Note: the guarantor can lower their stake when the borrower is able to officially take on more of the loan which then reduces or removes the guarantee.
If your parents don’t go guarantor (removing the risk to their property) but hand over the cash instead, there is a further risk here: a new or ‘old’ partner getting a chunk of family money.
If you and your partner are co-buying, make sure to protect any parental funds by getting it in writing as a formal loan.
If all else fails and you’re not close to owning a place…
Strategy 5: Invest and take advantage of deductions
What if you flip the “great Australian dream” and the impediments that negative gearing and capital gains tax discounts are said to create for first home buyers… by becoming an investor?
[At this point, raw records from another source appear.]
-- ==== Sys2Proof/Laws/Kept.lean ====
section
/-! SUPPORT. What every move keeps: the orders, the start queue, the lists, the account of commands and of queue entries, the
pins and counts of the slots, and the case link's own state. -/

namespace Sys2Proof.Machine

open Relation

variable {e : Env}

/-- A condition that every move keeps is kept by a sequence of moves. -/
theorem Plant.Reach.keeps {P : Plant → Prop} (hm : ∀ d d', Plant.Move e d d' → P d → P d') {d d' : Plant}
    (h : Plant.Reach e d d') (hd : P d) : P d' := by
  induction h with
  | refl => exact hd
  | tail _ hm' ih => exact hm _ _ hm' ih

/-- A relation that is reflexive and transitive and holds of every move holds of a sequence of moves. -/
theorem Plant.Reach.relates {R : Plant → Plant → Prop} (hr : ∀ d, R d d) (ht : ∀ a b c, R a b → R b c → R a c)
    (hm : ∀ d d', Plant.Move e d d' → R d d') {d d' : Plant} (h : Plant.Reach e d d') : R d d' := by
  induction h with
  | refl => exact hr _
  | tail _ hm' ih => exact ht _ _ _ ih (hm _ _ hm')

/-! ### The upstream queue -/

@[simp] theorem Link.begin_queue (l : Link) : l.begin.queue = l.queue := by
  unfold Link.begin; split <;> rfl
@[simp] theorem Link.push_queue (f : UpFrame) (l : Link) : (l.push f).queue = l.queue ++ [f] := rfl
@[simp] theorem Link.store_queue (r : EventRecord) (l : Link) : (l.store r).queue = l.queue := by
  unfold Link.store; split <;> rfl

theorem answerTags_queue (i : SlotId) (disp : Disposition) : ∀ (tags : List Byte) (d : Plant),
    (answerTags e i disp tags d).link.queue =
      d.link.queue ++ tags.map (fun t => completionFrame (e.tables.unitOfSlot i) t disp 0 [])
  | [], d => by simp [answerTags]
  | t :: tags, d => by
    have h := answerTags_queue i disp tags (answer e i t disp 0 [] d)
    have h' : (answerTags e i disp (t :: tags) d) = answerTags e i disp tags (answer e i t disp 0 [] d) := rfl
    rw [h', h]
    simp [answer]

/-- The frames that an abort appends, in order (R64). -/
theorem abort_queue (i : SlotId) (disp : Disposition) (d : Plant) :
    (abort e i disp d).link.queue = d.link.queue ++
      ((d.slot i).outstanding.map OutEntry.tag).map
        (fun t => completionFrame (e.tables.unitOfSlot i) t disp 0 []) := by
  unfold abort
  simp only [Plant.put_link]
  exact answerTags_queue i disp _ d

/-- The frames that an answer to held entries appends, in order (R65). -/
theorem answerHeld_queue (i : SlotId) (disp : Disposition) (named : HoldEntry → Bool) (d : Plant) :
    (answerHeld e i disp named d).link.queue = d.link.queue ++
      (((d.slot i).hold.filter named).map HoldEntry.tag).map
        (fun t => completionFrame (e.tables.unitOfSlot i) t disp 0 []) := by
  unfold answerHeld
  simp only [Plant.put_link]
  exact answerTags_queue i disp _ d

/-- An append to the event list appends at most one frame, an ATTENTION, and only into a free entry (R182, R178). -/
theorem Plant.record_queue (now : Clock) (ev : Event) (d : Plant) :
    (d.record now ev).link.queue = d.link.queue ∨
      ((d.record now ev).link.queue = d.link.queue ++ [attentionFrame] ∧ d.free ≠ 0) := by
  unfold Plant.record
  simp only
  split
  · left; simp
  · rename_i h
    right
    simp only [Bool.or_eq_true, not_or, decide_eq_true_eq] at h
    refine ⟨by simp [Plant.push], ?_⟩
    have h2 := h.2
    simpa [Plant.free, Plant.reserved, Plant.slot] using h2

/-! ### Sums over the slots -/

theorem sum_allSlots (f : SlotId → Nat) : (allSlots.map f).sum = ∑ j, f j := by
  simp [allSlots, Fin.sum_univ_succ]

/-- A sum over the slots when one slot's part changes. -/
theorem sum_change (f g : SlotId → Nat) (i : SlotId) (h : ∀ j, j ≠ i → g j = f j) :
    (allSlots.map g).sum + f i = (allSlots.map f).sum + g i := by
  rw [sum_allSlots, sum_allSlots, ← Finset.add_sum_erase _ g (Finset.mem_univ i),
    ← Finset.add_sum_erase _ f (Finset.mem_univ i)]
  have : ∑ x ∈ Finset.univ.erase i, g x = ∑ x ∈ Finset.univ.erase i, f x :=
    Finset.sum_congr rfl (fun j hj => h j (Finset.ne_of_mem_erase hj))
  rw [this]; omega

/-- The reserved entries after a change of one slot. -/
theorem Plant.reserved_change {d d' : Plant} (i : SlotId) (h : ∀ j, j ≠ i → d'.slot j = d.slot j) :
    d'.reserved + (d.slot i).inside = d.reserved + (d'.slot i).inside := by
  unfold Plant.reserved
  exact sum_change (fun j => (d.slot j).inside) (fun j => (d'.slot j).inside) i (fun j hj => by simp only [h j hj])

/-- The pool occupancy after a change of one slot. -/
theorem Plant.poolUsed_change {d d' : Plant} (i : SlotId) (h : ∀ j, j ≠ i → d'.slot j = d.slot j) :
    d'.poolUsed + (d.slot i).hold.length = d.poolUsed + (d'.slot i).hold.length := by
  unfold Plant.poolUsed
  exact sum_change (fun j => (d.slot j).hold.length) (fun j => (d'.slot j).hold.length) i
    (fun j hj => by simp only [h j hj])

theorem Plant.reserved_congr {d d' : Plant} (h : d'.slots = d.slots) : d'.reserved = d.reserved := by
  unfold Plant.reserved; simp only [Plant.slot, h]
theorem Plant.poolUsed_congr {d d' : Plant} (h : d'.slots = d.slots) : d'.poolUsed = d.poolUsed := by
  unfold Plant.poolUsed; simp only [Plant.slot, h]

theorem Slot.Keeps.hold_length {r r' : Slot} (k : r.Keeps r') : r'.hold.length = r.hold.length := by
  have := congrArg List.length k.captured
  simpa using this

theorem Slot.Keeps.inside {r r' : Slot} (k : r.Keeps r') : r'.inside = r.inside := by
  unfold Slot.inside; rw [k.hold_length, k.outstanding]

theorem Slot.Keeps.tags {r r' : Slot} (k : r.Keeps r') : r'.tags = r.tags := by
  have h : r'.hold.map HoldEntry.tag = r.hold.map HoldEntry.tag := by
    have := congrArg (List.map Prod.fst) k.captured
    simpa [HoldEntry.captured, Function.comp_def] using this
  unfold Slot.tags; rw [h, k.outstanding]

/-! ### The shape of a move -/

/-- What a move does to a slot's lists, and to the account that goes with them: how many frames of each kind it appends. -/
structure Plant.Shape (d d' : Plant) : Prop where
  prefix_ : d.link.queue <+: d'.link.queue
  broken : d'.link.broken = d.link.broken
  framer : d'.link.framer = d.link.framer
  linkError : d'.link.linkError = d.link.linkError
  ready : d'.link.ready = d.link.ready
  events : d.link.events <+: d'.link.events
  powerState : d'.budget.powerState = d.budget.powerState
  latched : d.emg.latched = true → d'.emg.latched = true
  slots : ∀ j, (d'.slot j).exposures = (d.slot j).exposures ∧ (d'.slot j).strays = (d.slot j).strays ∧
    (d'.slot j).presenceIn = (d.slot j).presenceIn ∧ (d'.slot j).overcurrentIn = (d.slot j).overcurrentIn

theorem Plant.Shape.refl (d : Plant) : d.Shape d :=
  ⟨List.prefix_rfl, rfl, rfl, rfl, rfl, List.prefix_rfl, rfl, id, fun _ => ⟨rfl, rfl, rfl, rfl⟩⟩

theorem Plant.Shape.trans {a b c : Plant} (h : a.Shape b) (g : b.Shape c) : a.Shape c :=
  ⟨h.prefix_.trans g.prefix_, g.broken.trans h.broken, g.framer.trans h.framer, g.linkError.trans h.linkError,
    g.ready.trans h.ready, h.events.trans g.events, g.powerState.trans h.powerState, fun x => g.latched (h.latched x),
    fun j => ⟨(g.slots j).1.trans (h.slots j).1, (g.slots j).2.1.trans (h.slots j).2.1,
      (g.slots j).2.2.1.trans (h.slots j).2.2.1, (g.slots j).2.2.2.trans (h.slots j).2.2.2⟩⟩

/-- A write of one slot that keeps its counts and pins. -/
theorem Plant.Shape.put (d : Plant) (i : SlotId) (r' : Slot)
    (h : r'.exposures = (d.slot i).exposures ∧ r'.strays = (d.slot i).strays ∧
      r'.presenceIn = (d.slot i).presenceIn ∧ r'.overcurrentIn = (d.slot i).overcurrentIn) :
    d.Shape (d.put e i r') := by
  refine ⟨List.prefix_rfl, rfl, rfl, rfl, rfl, List.prefix_rfl, rfl, id, fun j => ?_⟩
  rw [Plant.slot_put]
  split
  · next hj => subst hj; exact h
  · exact ⟨rfl, rfl, rfl, rfl⟩

theorem Link.begin_shape (l : Link) : l.begin.broken = l.broken ∧ l.begin.framer = l.framer ∧
    l.begin.linkError = l.linkError ∧ l.begin.ready = l.ready ∧ l.begin.events = l.events ∧
    l.begin.overrun = l.overrun := by
  unfold Link.begin; split <;> exact ⟨rfl, rfl, rfl, rfl, rfl, rfl⟩

theorem Plant.Shape.push (d : Plant) (f : UpFrame) : d.Shape (d.push f) := by
  exact ⟨List.prefix_append _ _, rfl, rfl, rfl, rfl, List.prefix_rfl, rfl, id, fun _ => ⟨rfl, rfl, rfl, rfl⟩⟩

theorem answerTags_shape (i : SlotId) (disp : Disposition) : ∀ (tags : List Byte) (d : Plant),
    d.Shape (answerTags e i disp tags d)
  | [], d => Plant.Shape.refl d
  | _ :: tags, d => (Plant.Shape.push d _).trans (answerTags_shape i disp tags _)

theorem abort_shape (i : SlotId) (disp : Disposition) (d : Plant) : d.Shape (abort e i disp d) := by
  unfold abort
  exact (answerTags_shape i disp _ d).trans (Plant.Shape.put _ i _ (by simp))

theorem answerHeld_shape (i : SlotId) (disp : Disposition) (named : HoldEntry → Bool) (d : Plant) :
    d.Shape (answerHeld e i disp named d) := by
  unfold answerHeld
  exact (answerTags_shape i disp _ d).trans (Plant.Shape.put _ i _ (by simp))

theorem Link.store_shape (l : Link) (r : EventRecord) : (l.store r).broken = l.broken ∧ (l.store r).framer = l.framer ∧
    (l.store r).linkError = l.linkError ∧ (l.store r).ready = l.ready ∧ l.events <+: (l.store r).events := by
  unfold Link.store; split
  · exact ⟨rfl, rfl, rfl, rfl, List.prefix_append _ _⟩
  · exact ⟨rfl, rfl, rfl, rfl, List.prefix_rfl⟩

theorem Plant.Shape.link (d : Plant) (l : Link) (hq : d.link.queue <+: l.queue) (hb : l.broken = d.link.broken)
    (hf : l.framer = d.link.framer) (he : l.linkError = d.link.linkError) (hr : l.ready = d.link.ready)
    (hv : d.link.events <+: l.events) : d.Shape { d with link := l } :=
  ⟨hq, hb, hf, he, hr, hv, rfl, id, fun _ => ⟨rfl, rfl, rfl, rfl⟩⟩

theorem Plant.record_shape (now : Clock) (ev : Event) (d : Plant) : d.Shape (d.record now ev) := by
  have h := Link.store_shape d.link ⟨now, ev⟩
  have s := Plant.Shape.link d (d.link.store ⟨now, ev⟩) (by rw [Link.store_queue]) h.1 h.2.1 h.2.2.1 h.2.2.2.1 h.2.2.2.2
  unfold Plant.record
  simp only
  split
  · exact s
  · exact s.trans (Plant.Shape.push _ _)

/-- Every move has the shape. -/
theorem Plant.Move.shape {d d' : Plant} (h : Plant.Move e d d') : d.Shape d' := by
  cases h with
  | slot i r' k m => exact Plant.Shape.put d i r' ⟨k.exposures, k.strays, k.presenceIn, k.overcurrentIn⟩
  | queueUp i h =>
    have s := Plant.Shape.put (e := e) d i { d.slot i with state := .queued } ⟨rfl, rfl, rfl, rfl⟩
    exact ⟨s.prefix_, s.broken, s.framer, s.linkError, s.ready, s.events, s.powerState, s.latched, s.slots⟩
  | queueDown i h =>
    have s := Plant.Shape.put (e := e) d i { d.slot i with state := .stopped } ⟨rfl, rfl, rfl, rfl⟩
    exact ⟨s.prefix_, s.broken, s.framer, s.linkError, s.ready, s.events, s.powerState, s.latched, s.slots⟩
  | start i h hl hs =>
    have s := Plant.Shape.put (e := e) d i (Slot.issue e i .spinUp { d.slot i with state := .starting }) ⟨rfl, rfl, rfl, rfl⟩
    exact ⟨s.prefix_, s.broken, s.framer, s.linkError, s.ready, s.events, s.powerState, s.latched, s.slots⟩
  | load i h he hl hs => exact Plant.Shape.put d i _ ⟨rfl, rfl, rfl, rfl⟩
  | cease i disp r' k hs ho =>
    have s := Plant.Shape.put (e := e) d i r' ⟨k.exposures, k.strays, k.presenceIn, k.overcurrentIn⟩
    have s' : d.Shape ((d.put e i r').leaveQueue i) :=
      ⟨s.prefix_, s.broken, s.framer, s.linkError, s.ready, s.events, s.powerState, s.latched, s.slots⟩
    exact (s'.trans (abort_shape i disp _)).trans (answerHeld_shape i disp _ _)
  | blocks a b g ha hb hg =>
    exact ⟨List.prefix_rfl, rfl, rfl, rfl, rfl, List.prefix_rfl, hb, hg, fun _ => ⟨rfl, rfl, rfl, rfl⟩⟩
  | record ev => exact Plant.record_shape _ _ d
  | abort i disp => exact abort_shape i disp d
  | answerHeld i disp named => exact answerHeld_shape i disp named d
  | answerHead i disp status payload h rest hh =>
    exact (Plant.Shape.push d _).trans (Plant.Shape.put _ i _ ⟨rfl, rfl, rfl, rfl⟩)
  | release i h rest hh hf => exact Plant.Shape.put d i _ ⟨rfl, rfl, rfl, rfl⟩
  | complete i epoch tag status payload h =>
    refine Plant.Shape.trans ?_ (Plant.Shape.push _ _)
    exact Plant.Shape.put d i _ ⟨rfl, rfl, rfl, rfl⟩

theorem Plant.Reach.shape {d d' : Plant} (h : Plant.Reach e d d') : d.Shape d' :=
  h.relates Plant.Shape.refl (fun _ _ _ => Plant.Shape.trans) (fun _ _ => Plant.Move.shape)

end Sys2Proof.Machine
end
You could ‘buy to let’ and score all those tax breaks – including the ability to claim deductions for your loan interest and lots of other costs – while continuing to rent.
Verdict:
By choosing a rent-vesting strategy, lenders should factor in your rental income when setting your deposit and assessing how much you can borrow… giving you a potential short-cut to a larger loan.
Bottom Line
Housing affordability is a major challenge in the cost of living crisis – particularly for first-time home buyers looking to get onto the property ladder.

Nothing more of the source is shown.